For the data below, report the number of lines that contain the string "state" and nothing else.

+ + + + + + +

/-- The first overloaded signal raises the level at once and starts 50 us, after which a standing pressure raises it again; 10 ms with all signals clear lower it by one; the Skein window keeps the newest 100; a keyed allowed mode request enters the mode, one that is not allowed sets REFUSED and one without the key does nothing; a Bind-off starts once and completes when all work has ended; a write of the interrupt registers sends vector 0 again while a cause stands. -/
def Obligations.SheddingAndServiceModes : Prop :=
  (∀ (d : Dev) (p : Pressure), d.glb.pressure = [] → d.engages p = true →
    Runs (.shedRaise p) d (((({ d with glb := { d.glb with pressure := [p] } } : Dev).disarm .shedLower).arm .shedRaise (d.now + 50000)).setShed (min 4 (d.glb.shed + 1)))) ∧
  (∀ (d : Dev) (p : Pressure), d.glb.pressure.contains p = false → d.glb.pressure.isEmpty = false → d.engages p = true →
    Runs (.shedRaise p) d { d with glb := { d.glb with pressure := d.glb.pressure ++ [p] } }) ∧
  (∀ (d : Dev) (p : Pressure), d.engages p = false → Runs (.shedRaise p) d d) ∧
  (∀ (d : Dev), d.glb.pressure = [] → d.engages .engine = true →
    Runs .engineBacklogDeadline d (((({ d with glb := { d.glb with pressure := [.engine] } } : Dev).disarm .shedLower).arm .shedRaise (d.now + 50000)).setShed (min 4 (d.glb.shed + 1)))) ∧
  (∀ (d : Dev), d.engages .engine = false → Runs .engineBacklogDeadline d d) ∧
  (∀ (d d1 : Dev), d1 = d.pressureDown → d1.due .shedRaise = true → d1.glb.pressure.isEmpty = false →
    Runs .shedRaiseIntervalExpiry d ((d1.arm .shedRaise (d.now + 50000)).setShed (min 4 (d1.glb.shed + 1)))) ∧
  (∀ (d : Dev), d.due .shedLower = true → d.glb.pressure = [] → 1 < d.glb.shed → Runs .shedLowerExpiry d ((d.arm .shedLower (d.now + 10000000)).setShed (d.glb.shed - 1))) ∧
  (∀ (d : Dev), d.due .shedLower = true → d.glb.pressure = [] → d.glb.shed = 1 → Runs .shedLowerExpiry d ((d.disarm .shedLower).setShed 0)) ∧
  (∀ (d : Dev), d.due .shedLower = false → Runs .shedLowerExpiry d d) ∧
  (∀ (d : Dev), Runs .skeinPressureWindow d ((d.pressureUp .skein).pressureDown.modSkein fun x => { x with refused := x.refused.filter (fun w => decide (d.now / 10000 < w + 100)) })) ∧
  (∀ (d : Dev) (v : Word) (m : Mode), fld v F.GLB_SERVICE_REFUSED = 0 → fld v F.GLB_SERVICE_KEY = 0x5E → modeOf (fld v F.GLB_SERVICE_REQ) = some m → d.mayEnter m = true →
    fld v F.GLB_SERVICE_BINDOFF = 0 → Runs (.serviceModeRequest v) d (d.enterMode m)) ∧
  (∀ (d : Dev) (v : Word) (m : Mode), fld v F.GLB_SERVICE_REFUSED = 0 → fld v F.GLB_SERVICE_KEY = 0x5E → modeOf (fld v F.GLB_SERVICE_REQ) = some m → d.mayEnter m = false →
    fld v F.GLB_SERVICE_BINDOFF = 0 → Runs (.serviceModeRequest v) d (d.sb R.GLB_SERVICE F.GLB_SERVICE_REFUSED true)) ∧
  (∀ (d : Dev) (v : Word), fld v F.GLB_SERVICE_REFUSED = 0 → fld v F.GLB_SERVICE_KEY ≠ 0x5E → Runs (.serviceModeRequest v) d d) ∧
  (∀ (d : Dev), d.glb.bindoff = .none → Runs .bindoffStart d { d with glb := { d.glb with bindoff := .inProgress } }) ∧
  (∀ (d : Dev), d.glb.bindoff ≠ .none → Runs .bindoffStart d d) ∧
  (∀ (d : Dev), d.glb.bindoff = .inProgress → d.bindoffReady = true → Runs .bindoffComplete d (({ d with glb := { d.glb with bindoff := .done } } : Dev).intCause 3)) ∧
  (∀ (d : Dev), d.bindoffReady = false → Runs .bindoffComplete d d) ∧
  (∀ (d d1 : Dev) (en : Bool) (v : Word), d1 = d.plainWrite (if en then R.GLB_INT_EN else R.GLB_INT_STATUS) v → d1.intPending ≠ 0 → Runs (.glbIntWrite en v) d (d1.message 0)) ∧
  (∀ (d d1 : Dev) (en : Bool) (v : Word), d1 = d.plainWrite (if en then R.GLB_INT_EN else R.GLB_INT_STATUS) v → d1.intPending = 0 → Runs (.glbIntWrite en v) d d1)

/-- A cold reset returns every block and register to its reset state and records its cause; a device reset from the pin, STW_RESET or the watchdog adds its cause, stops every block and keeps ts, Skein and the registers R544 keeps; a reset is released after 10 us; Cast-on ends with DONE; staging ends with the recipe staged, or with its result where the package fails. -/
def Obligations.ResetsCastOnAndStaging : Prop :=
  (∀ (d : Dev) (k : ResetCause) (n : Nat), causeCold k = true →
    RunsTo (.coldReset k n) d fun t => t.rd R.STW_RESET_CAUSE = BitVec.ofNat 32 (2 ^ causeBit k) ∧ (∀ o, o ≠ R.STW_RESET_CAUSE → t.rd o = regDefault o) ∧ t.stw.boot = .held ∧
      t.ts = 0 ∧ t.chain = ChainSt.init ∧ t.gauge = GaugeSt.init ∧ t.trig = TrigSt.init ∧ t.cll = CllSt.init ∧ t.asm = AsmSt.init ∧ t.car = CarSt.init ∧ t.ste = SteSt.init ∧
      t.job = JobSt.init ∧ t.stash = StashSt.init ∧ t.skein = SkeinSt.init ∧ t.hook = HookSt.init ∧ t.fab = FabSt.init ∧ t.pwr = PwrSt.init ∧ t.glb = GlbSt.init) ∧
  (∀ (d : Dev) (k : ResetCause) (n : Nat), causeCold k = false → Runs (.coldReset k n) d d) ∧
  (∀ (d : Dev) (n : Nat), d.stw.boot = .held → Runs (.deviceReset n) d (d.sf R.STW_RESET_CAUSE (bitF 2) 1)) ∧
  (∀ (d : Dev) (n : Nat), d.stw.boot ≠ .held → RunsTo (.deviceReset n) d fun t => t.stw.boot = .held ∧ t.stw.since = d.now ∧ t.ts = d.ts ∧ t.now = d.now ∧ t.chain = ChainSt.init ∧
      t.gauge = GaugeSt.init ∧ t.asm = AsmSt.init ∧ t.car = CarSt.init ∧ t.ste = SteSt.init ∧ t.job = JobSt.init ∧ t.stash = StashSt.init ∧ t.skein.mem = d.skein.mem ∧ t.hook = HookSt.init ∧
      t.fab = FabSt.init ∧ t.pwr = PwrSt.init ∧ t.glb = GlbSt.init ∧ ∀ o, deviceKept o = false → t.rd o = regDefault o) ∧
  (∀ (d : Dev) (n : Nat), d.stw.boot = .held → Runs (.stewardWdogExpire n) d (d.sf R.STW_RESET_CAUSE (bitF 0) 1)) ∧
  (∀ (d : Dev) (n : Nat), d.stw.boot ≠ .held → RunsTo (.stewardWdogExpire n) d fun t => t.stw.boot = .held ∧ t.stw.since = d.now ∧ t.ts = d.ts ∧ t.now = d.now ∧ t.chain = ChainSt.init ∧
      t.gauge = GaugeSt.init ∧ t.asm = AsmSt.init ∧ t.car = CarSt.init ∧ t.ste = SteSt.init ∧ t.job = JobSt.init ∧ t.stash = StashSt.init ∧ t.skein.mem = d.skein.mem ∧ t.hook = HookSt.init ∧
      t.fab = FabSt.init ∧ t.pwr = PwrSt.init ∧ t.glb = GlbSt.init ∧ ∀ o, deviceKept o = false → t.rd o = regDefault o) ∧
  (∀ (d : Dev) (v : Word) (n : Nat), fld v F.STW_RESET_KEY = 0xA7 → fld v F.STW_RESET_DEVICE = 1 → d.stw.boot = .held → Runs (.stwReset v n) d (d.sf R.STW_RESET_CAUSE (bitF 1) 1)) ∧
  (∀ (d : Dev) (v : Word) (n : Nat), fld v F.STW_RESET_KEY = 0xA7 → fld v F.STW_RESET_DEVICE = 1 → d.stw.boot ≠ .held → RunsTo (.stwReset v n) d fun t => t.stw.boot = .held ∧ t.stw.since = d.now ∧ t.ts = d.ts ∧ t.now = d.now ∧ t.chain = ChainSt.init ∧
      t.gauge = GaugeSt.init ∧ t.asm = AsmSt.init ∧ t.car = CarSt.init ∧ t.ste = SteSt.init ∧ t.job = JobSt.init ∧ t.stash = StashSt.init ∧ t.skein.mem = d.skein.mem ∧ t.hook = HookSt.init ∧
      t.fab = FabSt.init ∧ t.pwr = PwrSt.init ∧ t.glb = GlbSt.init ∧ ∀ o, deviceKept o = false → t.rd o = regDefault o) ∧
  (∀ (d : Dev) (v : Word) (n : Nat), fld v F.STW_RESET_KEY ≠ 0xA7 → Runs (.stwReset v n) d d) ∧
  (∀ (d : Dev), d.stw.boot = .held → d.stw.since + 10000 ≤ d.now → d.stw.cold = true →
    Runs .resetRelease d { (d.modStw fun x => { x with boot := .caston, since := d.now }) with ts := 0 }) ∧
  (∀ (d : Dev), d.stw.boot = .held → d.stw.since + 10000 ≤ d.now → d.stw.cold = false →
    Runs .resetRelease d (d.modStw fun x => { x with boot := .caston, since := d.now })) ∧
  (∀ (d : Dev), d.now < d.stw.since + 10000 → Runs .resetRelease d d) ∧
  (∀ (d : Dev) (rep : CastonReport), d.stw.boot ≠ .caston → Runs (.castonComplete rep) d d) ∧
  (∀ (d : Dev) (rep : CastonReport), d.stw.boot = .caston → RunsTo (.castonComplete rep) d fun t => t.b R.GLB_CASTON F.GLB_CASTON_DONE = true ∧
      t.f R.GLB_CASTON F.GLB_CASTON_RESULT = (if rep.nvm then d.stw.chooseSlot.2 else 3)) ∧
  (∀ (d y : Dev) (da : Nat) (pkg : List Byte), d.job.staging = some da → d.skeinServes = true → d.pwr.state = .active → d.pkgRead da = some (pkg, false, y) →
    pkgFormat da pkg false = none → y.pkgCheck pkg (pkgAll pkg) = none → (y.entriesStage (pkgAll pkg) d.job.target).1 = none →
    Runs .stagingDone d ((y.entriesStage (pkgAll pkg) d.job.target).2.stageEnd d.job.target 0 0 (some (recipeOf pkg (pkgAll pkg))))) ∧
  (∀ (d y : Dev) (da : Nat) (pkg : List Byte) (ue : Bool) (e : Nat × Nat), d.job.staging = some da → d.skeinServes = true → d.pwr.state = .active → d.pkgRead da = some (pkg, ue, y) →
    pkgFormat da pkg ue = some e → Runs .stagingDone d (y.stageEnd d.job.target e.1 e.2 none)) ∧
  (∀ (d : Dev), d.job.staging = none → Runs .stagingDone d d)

+ + + + + + +

Answer for this exercise:
3